Cluster CPU requests were at 130% of capacity (25.5/19.6 cores). Adjusted requests to match actual usage with headroom: - vault: server 500m→100m, injector/CSI 250m→50m - zitadel: 250m→50m, 512Mi→256Mi - dependencytrack: API 1000m→100m (mem 4G→5Gi for actual 4.6Gi usage) - dependencytrack frontend: 1000m→100m - mcaptcha: 500m→200m, redis 250m→50m - postgresql: primary 250m→50m, metrics 100m→25m - element: synapse/SFU/haproxy 100m→25m, redis 50m→10m - cpn frontend: 200m→50m Total CPU request savings: ~4785m

Adds a lightweight sidecar to the vault StatefulSet that: - Checks seal status every 10s via localhost:8200 - If sealed, reads 3 unseal keys from vault-unseal-keys secret - Runs vault operator unseal for each key The RBAC for accessing vault-unseal-keys was already set up in the local vault chart (unsealer-rbac.yaml).

vault status returns exit code 2 when sealed, causing the sidecar to think vault is unreachable. Switch to wget-based API calls which correctly detect sealed state and unseal via /v1/sys/unseal.

- Add max-hold-age: 7200 (2h) to zuul-debian label so stale pods/namespaces auto-expire instead of lingering indefinitely - Reduce pod requests from 1CPU/1Gi to 500m/512Mi (CI jobs rarely need a full core) - Increase limits to 2CPU/2Gi to allow burst during builds

GitHub check runs will now show as eco/check instead of production/check. Pipeline regex patterns already use .*/check so no other changes needed.

GitHub App not installed on terraform-opentelekomcloud-modules org; the resulting 403 on branch-protection GraphQL trips the GithubRateLimitHandler bogus rate-limit (3389s sleep) and wedges tenant load. Drop until App is installed on that org.

The eco2 production tenant was missing the opendev source, so jobs resolving roles like 'bindep', 'revoke-sudo', etc. from opendev.org/zuul/zuul-jobs failed with: ERROR! the role 'bindep' was not found Mirror the legacy eco tenant (otcci cluster) by adding zuul-jobs, ansible-collections-openstack and refstack-client as untrusted-projects under the existing 'opendev' connection. Shadow zuul-jobs only with opentelekomcloud-infra/zuul-infra so the local zuul-infra in-repo jobs win over upstream definitions where applicable. otc-zuul-jobs is intentionally NOT shadowed and not included as a project - new prod cluster does not use otc-zuul-jobs; everything must live in zuul-infra or system-config. Also remove opentelekomcloud-infra/otc-zuul-jobs from the github untrusted-projects list for the same reason. Fixes the bindep role resolution failure in publish-otc-docs-hc periodic job on eco2.

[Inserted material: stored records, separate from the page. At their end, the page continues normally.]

/-- COL_RESERVATION_GRANT: the next waiting channel whose buffers are all free takes them in one grant and runs. -/
def colReservationGrant (pick : Nat) (s : State) : State :=
  let try_ (ch : Fin 16) : Option (Fin 16 × State × List Nat) :=
    (State.takeMany s.chan[ch].need s.chan[ch].needBytes pick (some (s, []))).map fun r => (ch, r.1, r.2)
  match s.reserving.findSome? try_ with
  | none => s
  | some (ch, s1, hs) =>
    let s2 : State := s1.modChan ch fun k => { k with bufs := hs }
    (({ s2 with cist := { s2.cist with colLast := ch.val } } : State).colRun ch).markWaits

/-- COL_RESERVATION_GRANT. -/
def execColReservationGrant (pick : Nat) (s : State) : Host.Outcome State Fault Refusal :=
  .next (if s.busUp 0x9 then colReservationGrant pick s else s)

/-! ### Packets -/

/-- A packet with a type lies among the landed ones. -/
def State.hasLanded (s : State) (p : Pkt) (ptype : Nat) : Bool := ptypeOf p == ptype && s.landed.any fun l => l.pkt == p

/-- COL_START: one that arrives before the receiver's own is kept. -/
def colStart (p : Pkt) (s : State) : State :=
  let ch := ctxOf p
  let s1 : State := s.takeLanded p
  if s.colCurrent ch p then s1.colStarted ch p
  else if s.keepsStart ch p then s1.modChan ch fun k => { k with kept := k.kept ++ [p] }
  else s1.colStale p

/-- COL_START. -/
def execColStart (p : Pkt) (s : State) : Host.Outcome State Fault Refusal :=
  .next (if s.busUp 0xa ∧ s.hasLanded p 0x11 then s.checked p (colStart p) else s)

/-- A chunk of the current attempt: under DIRECT it is kept by the position of its source, under a ring by its phase. -/
def State.colArrived (s : State) (ch : Fin 16) (p : Pkt) : State :=
  let k := s.chan[ch]
  let alg := s.colAlg ch
  let w := p.w1.toNat
  let ph := bitsOf w 4 2
  let sh := bitsOf w 8 6
  let q := bitsOf w 20 24
  let buf := some (srcOf p, bitsOf w 6 1)
  let ws := colWords p
  let s1 : State := s.modChan ch fun k => { k with moved := true }
  if !k.isRs then s1.colHave ch sh q (some ph) ws buf
  else if alg = 1 then
    State.colDirect ch q (k.m + 1) (s1.modChan ch fun k =>
      { k with arrived := k.arrived ++ [⟨sh, q, k.pos (srcOf p).val, ws, buf⟩] })
  else
    let s2 : State := s1.modChan ch fun k => { k with arrived := k.arrived ++ [⟨sh, q, ph, ws, buf⟩] }
    match k.own.find? fun x => x.shard == sh && x.chunk == q && x.phase == ph with
    | none => s2
    | some o =>
      State.colTerm ch sh q ((k.phases alg).filter fun x => decide (ph ≤ x)) o.words
        (s2.modChan ch fun k => { k with own := k.own.erase o })

/-- COL_DATA. -/
def colData (p : Pkt) (s : State) : State :=
  let ch := ctxOf p
  let k := s.chan[ch]
  let s1 : State := s.takeLanded p
  if s.colCurrent ch p && decide (bitsOf p.w1.toNat 8 6 < k.m ∧ bitsOf p.w1.toNat 20 24 < k.cps) then s1.colArrived ch p
  else s1.colStale p

/-- COL_DATA. -/
def execColData (p : Pkt) (s : State) : Host.Outcome State Fault Refusal :=
  .next (if s.busUp 0xa ∧ s.hasLanded p 0x10 then s.checked p (colData p) else s)

/-- COL_CREDIT. -/
def colCredit (p : Pkt) (s : State) : State :=
  let ch := ctxOf p
  let s1 : State := s.takeLanded p
  if s.colCurrent ch p then
    let dir := bitsOf p.w1.toNat 0 1
    (s1.modChan ch fun k =>
      { k.setCredit (srcOf p) dir (k.credit (srcOf p) dir + bitsOf p.w1.toNat 1 8) with moved := true }).colFlush ch
  else s1.colStale p

/-- COL_CREDIT. -/
def execColCredit (p : Pkt) (s : State) : Host.Outcome State Fault Refusal :=
  .next (if s.busUp 0xa ∧ s.hasLanded p 0x12 then s.checked p (colCredit p) else s)

/-- COL_HOLD. -/
def colHold (p : Pkt) (s : State) : State :=
  let ch := ctxOf p
  let s1 : State := s.takeLanded p
  if s.colCurrent ch p then s1.modChan ch fun k => { k with heldFrom := k.heldFrom ++ [srcOf p] } else s1.colStale p

/-- COL_HOLD. -/
def execColHold (p : Pkt) (s : State) : Host.Outcome State Fault Refusal :=
  .next (if s.busUp 0xa ∧ s.hasLanded p 0x13 then s.checked p (colHold p) else s)

/-- COL_FIN. -/
def colFin (p : Pkt) (s : State) : State :=
  let ch := ctxOf p
  let s1 : State := s.takeLanded p
  if s.colCurrent ch p then
    (s1.modChan ch fun k => { k with fins := k.fins ++ [srcOf p], moved := true }).colTryFinish ch
  else s1.colStale p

26 untrusted-projects in the eco2 tenant define their own build/lint jobs in their own .zuul.yaml (e.g. <repo>-build-image, tflint, simple, otc-api-ref-src). The tenant previously restricted include to only 'project', which caused those self-referential job definitions to be ignored, producing 'Job X not defined' config errors for each repo. Add 'job' to the include list for the affected repos so Zuul loads their job definitions alongside their project pipeline. Affected repos: - opentelekomcloud-infra/{actions-runner,alerta,cloudmon-plugin-smtp, csm-test-utils,gitstyring,identity-deploy,octavia-proxy,otc-api-ref, rancher-integration-tests,vault-raft-backup,zuul-config} - opentelekomcloud/{ansible-collection-gitcontrol,oms,python-otcextensions, swift-proxy,terraform-opentelekomcloud-modules, terraform-opentelekomcloud-project-factory, terraform-provider-opentelekomcloud,terraform-provider-rancher2} - stackmon/{apimon,cloudmon,cloudmon-plugin-loadbalancer,globalmon, metrics-processor,otc-status-dashboard,status-dashboard}

Allow infra-prod-* job definitions in opentelekomcloud-infra/system-config to be loaded by the eco2 tenant. Without this, the octavia-proxy project references infra-prod-propose-octavia-proxy-image-stable but the job definition (in system-config/zuul.d/infra-prod.yaml) is silently dropped.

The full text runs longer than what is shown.